There is no need for me to make the speech I had prepared, since the right hon. Gentleman has met us, but I hope he will not take those figures—his preliminary inquiry—as conclusive in the matter, and I hope that when the Report stage conies and he is able to make his own suggestion for cutting the fishermen out from this impost, it will be by some other way than by a complicated system of formulas. The last thing the little fishermen want to have to do is to understand and fill up a large number of complicated forms. Those who are technically responsible for collecting the tax know more about it than does any individual Member of the Committee, but I do not see, myself, why this industry, separate as it is, could not be cut out of the imposition altogether and not have to pay on the petrol consumed in the boats. That was the original assumption in Instruction 171, and I was very much surprised when I saw Instruction 171A, withdrawing the concession announced in the original Budget speech. At any rate, the Committee as a whole, I am sure, whether or not the Members sit for ports where fishermen are voters, will welcome the attitude of mind the Chancellor of the Exchequer has shown, and will hope that this case will not be mixed up with other subsequent cases to be argued, but that between now and the Report stage it will be judged upon its merits, and upon the merits of one of the finest breeds of men this old country knows.

Mr. WOMERSLEY

Hon. Members representing fishing constituencies, who are supporters of the Government and the Chancellor of the Exchequer, welcome the announcement we have had to-night that he will give this matter further consideration. When the Amendment was made in the Budget speech, that the fishing industry were to be exempt from the Kerosene and Petrol Duty, we made the most of that statement in our con- stituencies, and it would be very humiliating if we had to tell our people that this concession had been withdrawn, in view of the fact that it was not announced publicly in the House in the same way that the announcement of the withdrawal of kerosene from the duty was made. It was done in a way that did not meet with the approval of our fishermen. Therefore, I think that it is wise policy for the Chancellor to reconsider this matter. I know the great difficulty there is in dealing with these small rebates, for when a Petrol Duty was in operation before, and a rebate was given, the officials had a very difficult time in dealing with the small claims. If it is narrowed down to one industry, there are people connected with the Customs and Excise in the ports who can do this work very well with very little cost; and if, as has been suggested by the hon. Member for Leith (Mr. E. Brown), the form of claim for rebate is made as simple as possible, I do not anticipate that it will cost the Chancellor of the Exchequer very much. In view of the fact that this promise was made to the industry, it is only right that they should be given the exemption, and I hope that it will not be abused and that claims for exemption will not be made for other industries.

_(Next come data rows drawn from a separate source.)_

theorem State.load_append (s : State) (ps qs : List (Int × Int)) : s.load (ps ++ qs) = (s.load ps).load qs := by
  induction ps generalizing s with
  | nil => rfl
  | cons p ps ih => exact ih (s.memWrite p.1 p.2)

/-- Loading changes nothing but the cells. -/
theorem State.view_load (s : State) (ps : List (Int × Int)) :
    (s.load ps).view = { s.view with cells := (s.load ps).mem.read } := by
  induction ps generalizing s with
  | nil => rfl
  | cons p ps ih =>
    obtain ⟨a, w⟩ := p
    rw [State.load_cons, ih, State.view_memWrite]

theorem State.Valid.load {s : State} (h : s.Valid) {ps : List (Int × Int)} (hps : ∀ p ∈ ps, Fits p.2) :
    (s.load ps).Valid := by
  induction ps generalizing s with
  | nil => exact h
  | cons p ps ih =>
    obtain ⟨first, rest⟩ := List.forall_mem_cons.mp hps
    exact ih (h.memWrite p.1 first) rest

end Sys2Proof.Machine

namespace Sys2Proof.Proofs

open Sys2Proof Sys2Proof.Machine

/-- Settles O1: reset ignores the state it is applied to. -/
theorem resetPutsEveryPieceOfState : Obligations.ResetPutsEveryPieceOfState := by
  intro s
  have regs : State.reset.reg = fun _ => 0 := funext State.reset_reg
  refine ⟨rfl, ?_⟩
  rw [State.view, regs]
  rfl

/-- Settles O2. -/
theorem resetStateIsValid : Obligations.ResetStateIsValid := State.reset_valid

/-- Settles O4: the last pair is one `MemWrite` on the state the earlier ones left. -/
theorem loadPortWritesEachPairInOrder : Obligations.LoadPortWritesEachPairInOrder := by
  intro s ps a w
  refine ⟨rfl, ?_, State.view_load s ps⟩
  rw [State.load_append]
  exact State.view_memWrite _ a w

/-- Settles O5: loading keeps the invariant of the reset state, and neither flag is a cell. -/
theorem bootedMachineIsValid : Obligations.BootedMachineIsValid := by
  intro ps hps
  have view : (boot ps).view = _ := State.view_load State.reset ps
  exact ⟨State.reset_valid.load hps, congrArg View.halted view, congrArg View.fault view⟩

end Sys2Proof.Proofs
end

section
/-!
Memory as the machine sees it (`20_memory.md` R31, R42, R45) and its one form (log 7).
-/

namespace Sys2Proof.Machine

theorem Memory.wfFrom_cons {lo : Nat} {a : Addr} {v : Int} {m : Memory} :
    Memory.wfFrom lo ((a, v) :: m) = true ↔ lo ≤ a.val ∧ v ≠ 0 ∧ Memory.wfFrom (a.val + 1) m = true := by
  show _ ↔ _ ∧ v ≠ Memory.unlisted ∧ _
  simp only [Memory.wfFrom, Bool.and_eq_true, decide_eq_true_eq, and_assoc]

/-- A canonical memory reads 0 below its first address. -/
theorem Memory.read_of_lt {lo : Nat} {m : Memory} {a : Addr} (w : Memory.wfFrom lo m = true) (h : a.val < lo) :
    m.read a = 0 := by
  induction m generalizing lo with
  | nil => rfl
  | cons c rest ih =>
    obtain ⟨b, v⟩ := c
    obtain ⟨low, -, tail⟩ := Memory.wfFrom_cons.mp w
    have ne : a ≠ b := by
      rintro rfl
      omega
    rw [Memory.read_cons, if_neg ne]
    exact ih tail (by omega)

/-- A canonical memory that reads as another at the other's first address begins no later. -/
theorem Memory.head_le {lo lo' : Nat} {a b : Addr} {v u : Int} {m m' : Memory}
    (w : Memory.wfFrom lo ((a, v) :: m) = true) (w' : Memory.wfFrom lo' ((b, u) :: m') = true)
    (same : Memory.read ((a, v) :: m) b = Memory.read ((b, u) :: m') b) : a.val ≤ b.val := by
  obtain ⟨-, nonzero, -⟩ := Memory.wfFrom_cons.mp w'
  obtain ⟨-, listed, tail⟩ := Memory.wfFrom_cons.mp w
  by_contra later
  have unread : Memory.read ((a, v) :: m) b = 0 :=
    Memory.read_of_lt (Memory.wfFrom_cons.mpr ⟨Nat.le_refl a.val, listed, tail⟩) (by omega)
  rw [unread, Memory.read_cons, if_pos rfl] at same
  exact nonzero same.symm
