-- ==== Sys2Proof/Machine/Sequences.lean ====
section
/-! DEFINITION. The two sequences (43_public_operations.md R226, R227) and the reserved operations (R228). -/

namespace Sys2Proof.Machine

/-- `SEQ_START` (R226): step 0 starts here, the later steps at the ends of the waits. -/
def execSeqStart (val : Byte) (s : State) : Result :=
  request 0x6#4 val s

/-- `SEQ_STOP` (R227). -/
def execSeqStop (val : Byte) (s : State) : Result :=
  request 0x7#4 val s

/-- The reserved operations 0x8 to 0xF (R228): accepted, and nothing changes. -/
def execReserved (_op : BitVec 4) (_val : Byte) (s : State) : Result :=
  s.guarded fun s => s

end Sys2Proof.Machine
end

This industry is entirely different from anything else—[HON. MEMBERS: "No!"] That has been argued from the Labour Benches as well as from the Liberal Benches, and I am repeating that argument. I have no doubt that it was that argument that moved the Chancellor to say that he would reconsider it. Those who follow this particular industry will not receive anything in the way of the relief from rates which will be given to the producing industries. Therefore, if this little concession can be given to them, I can assure the Chancellor of the Exchequer that it will be welcomed very much.

Mr. KELLY

I understand that there is some doubt as to the promise made by the Chancellor of the Exchequer. I understood him to say that the position he was considering was that of the small boats, and that he was not considering the whole position of the fishing vessels. If he is dealing with the whole of the fishing vessels, it might make some difference with regard to the view to be taken on the matter.

Mr. CHURCHILL

I was not limiting the scope of my remarks; I was dealing with the industry as a whole.

Mr. KELLY

As the opportunity will present itself of raising this question on the Report stage if we are not satisfied, I beg to ask leave to withdraw the Amendment.

The DEPUTY-CHAIRMAN

Has the hon. Member the leave of the Committee to withdraw?

Mr. CRAWFURD

If I understood the right hon. Gentleman aright, he says in effect that if he agrees to this concession it is on the understanding that other concessions should not be pressed.

Mr. CHURCHILL

No.

Mr. CRAWFURD

It is a totally unwarranted interference with the liberty of the House of Commons for the right hon. Gentleman to suggest that because he is prepared to grant one concession he is not going to give completely unbiased consideration to other Amendments.

Mr. CHURCHILL

I am the last person to make an unwarranted interference with the liberties of the House of Commons. On the contrary, I have always endeavoured to defer to the wishes of the House and as far as it is possible to invite them to share in the business of shaping our legislation in these matters. The last thing in the world I intended to indicate was that any Member was not within his rights in moving any Amendment, but if a whole series of Amendments is to be moved which would limit the duty, and the Committee pressed me on the whole of these Amendments, then I should be in a very difficult position. My hope is that we shall now be able to pass from this duty without very much difficulty, and then I shall be able to make proposals for relieving the fishermen.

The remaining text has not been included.